3.3. Low-Parameter Network for Basketball Target Tracking

In order to reduce the amount of model parameters and improve the tracking accuracy of the algorithm, this paper combines asymmetric convolution and triple loss function and proposes a low-parameter deep learning-based basketball target tracking algorithm.

3.3.1. Overall Framework

When the asymmetric convolution module is used, the parameter quantity of the model can be reduced and the tracking speed of the model can be improved, but the tracking accuracy of the model cannot be improved. When using the triple loss function for training, the tracking accuracy of the algorithm can be effectively improved, but it has no effect on the reduction of the model size. Therefore, this paper proposes a low-parameter deep learning-based target tracking algorithm. Based on the target tracking algorithm based on the asymmetric convolution module, the model is trained with a triplet loss function instead of the logistic loss function. While reducing the amount of model parameters, the tracking accuracy of the algorithm is improved. This model is called ACM-ITL in this work. The overall frame diagram is illustrated in Figure 4.

As shown in the figure, the algorithm in this paper adds a triple loss function to the target tracking algorithm based on the asymmetric convolution module for training.

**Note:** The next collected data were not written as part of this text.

/-- R226 and R10: a result register the host cannot write (KEY, KEYLEN, REMAINING, BINARY, CODE, CODE_STR) changes in a step only
by the engine's completion step or a reset turn: no host transaction recomputes or alters it. -/
def Obligations.ResultsChangeOnlyByCompletionOrReset : Prop :=
  ∀ s t : State, step s = .next t →
    (t.key = s.key ∧ t.keyLen = s.keyLen ∧ t.remaining = s.remaining ∧ t.binary = s.binary ∧ t.code = s.code ∧
      t.codeStr = s.codeStr) ∨
    (s.status.busy = true ∧ (s.schedule = [] ∨ ∃ rest, s.schedule = .engine :: rest)) ∨
    (∃ rest, s.schedule = .reset :: rest)

/-- The relations of R13, R18, R20, R21, R23 and R26 hold after reset. -/
def Obligations.ResetHasTheRegisterRelations : Prop := State.reset.Inv

/-- The relations of R13 (flags), R18 (KEYLEN <= 80), R20 (BINARY < 2^31), R21 (CODE = BINARY mod 10^6), R23 (KEY zero past
KEYLEN) and R26 (CODE_STR is CODE's text, or reset's zeros) are kept by every step from every state that has them. -/
def Obligations.StepKeepsTheRegisterRelations : Prop := ∀ s t : State, s.Inv → step s = .next t → t.Inv

/-- After reset KEY and KEYLEN hold the decoding of a text, the empty one. -/
def Obligations.ResetKeyIsADecodedSecret : Prop := State.reset.KeyDecoded

/-- "A key enters only through the decoder" (R23): a step leaves KEY and KEYLEN alone, or it is a reset turn or the completion
of WIPE, which clear them, or it is the completion of DECODE (word 1) or GENERATE (word 5) with SECRET_LEN <= 128, and then KEY
is the decoding of the Secret of that moment with zeros after it and KEYLEN its length. So a KEY that is the decoding of a
Secret stays one. -/
def Obligations.StepKeepsTheKeyADecodedSecret : Prop :=
  ∀ s t : State, step s = .next t →
    ((t.key = s.key ∧ t.keyLen = s.keyLen) ∨
      (ClearsTheBlock s ∧ t.key = Vector.replicate 80 0 ∧ t.keyLen = 0) ∨
      (s.status.busy = true ∧ EngineHasTheTurn s ∧ (s.curCmd = 0x00000001 ∨ s.curCmd = 0x00000005) ∧
        s.secretLen.toNat ≤ 128 ∧ t.key = bufOf 80 (b32decode (secretText s)) ∧
        t.keyLen.toNat = (b32decode (secretText s)).length)) ∧
    (s.KeyDecoded → t.KeyDecoded)

/-! ## SHA-1 as a whole (spec/42_hmac_sha1.md) -/

/-- R122 and R127: `sha1(M)` starts from the constants H0 to H4, compresses the N blocks of `pad(M)` in order, block i being its
bytes 64i to 64i + 63, and gives the last chaining value as five big-endian words; and the round constants K(t). -/
def Obligations.Sha1CompressesTheBlocksFromTheConstants : Prop :=
  (∀ m : List Byte, ∃ h : Nat → Chain,
    h 0 = { a := 0x67452301, b := 0xEFCDAB89, c := 0x98BADCFE, d := 0x10325476, e := 0xC3D2E1F0 } ∧
    (∀ i, i < (m.length + 8) / 64 + 1 → h (i + 1) = compress (h i) (((sha1Pad m).drop (64 * i)).take 64)) ∧
    sha1 m = (let r := h ((m.length + 8) / 64 + 1)
      [r.a, r.b, r.c, r.d, r.e].flatMap fun w =>
        [w.extractLsb' 24 8, w.extractLsb' 16 8, w.extractLsb' 8 8, w.extractLsb' 0 8])) ∧
  ∀ t, (t ≤ 19 → sha1K t = 0x5A827999) ∧ (20 ≤ t → t ≤ 39 → sha1K t = 0x6ED9EBA1) ∧
    (40 ≤ t → t ≤ 59 → sha1K t = 0x8F1BBCDC) ∧ (60 ≤ t → t ≤ 79 → sha1K t = 0xCA62C1D6)
end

3.3.2. Detailed Network Structure

The network structure of the tracking model in this paper is shown in Figure 5. The entire network structure is stacked using asymmetric convolutional modules. The input image first goes through a convolutional layer and then a pooling layer, which is downsampled by the pooling layer. The pooling layer is followed by three stacked asymmetric convolution modules, which extract features and reduce the parameters of the model through asymmetric convolution modules. Then, downsampling is performed again through the pooling layer, and feature extraction is performed again through three asymmetric convolution modules. Finally, the outputs of the two branches are convolved to obtain the final feature score map, and finally the triplet loss function is used for training as shown in Figure 5.

Among them, the functions of the pooling layer mainly include feature dimension reduction, compress the number of data and parameters, reduce overfitting, and improve the fault tolerance of the model. The pooling operation is mainly divided into two types: average pooling and maximum pooling. The average pooling is to average the values in the corresponding sliding window in the convolution feature map, and the average pooling can retain more background information of the image. The maximum pooling is to find the maximum value of the corresponding sliding window in the convolution feature map, and the maximum pooling can retain more texture information of the image. The pooling operation reduces features and parameters while maintaining invariance such as rotation, translation, and scaling. The model in this paper chooses to use max pooling.

4. Experiment and Discussion

In this section, complete procedure of performing a successful experiment is briefly discussed and followed. Firstly, collect the data and after this, evaluate data by comparing with different methods. Networking techniques and ITL are evaluated for basketball training. Hence, evaluate data to optimize the results.

4.1. Dataset and Evaluation Metrics

This work uses two self-made datasets (BTA and BTB) for experiments. The datasets are collected from basketball game videos. Each dataset contains different training samples and test samples. The specific data distribution is shown in Table 1. The evaluation metrics include precision and success rate.

4.2. Evaluation on Network Training

In ML, the convergence of deep networks is an important indicator. In order to verify that the basketball target tracking model designed in this work can converge, the loss during network training is analyzed. The experimental results are shown in Figure 6.

It is obvious that the loss gradually decreases as the network training progresses. However, when the epoch reaches 30, the network loss decreases very little, which means that the network has reached a state of convergence at this time. This also verifies the correctness of the deep network designed in this work.

4.3. Comparison with Other Methods

To further verify the effectiveness of the network proposed in this work, the method in this paper is compared with other object tracking methods. The designed comparison algorithms include KCF [30], SAMF [31], DAT [32], and Siam FC [21], and the results are illustrated in Table 2.

Obviously, compared with other target tracking algorithms, the method designed in this paper can achieve the best performance improvement. This further proves the validity and correctness of the method designed in this work.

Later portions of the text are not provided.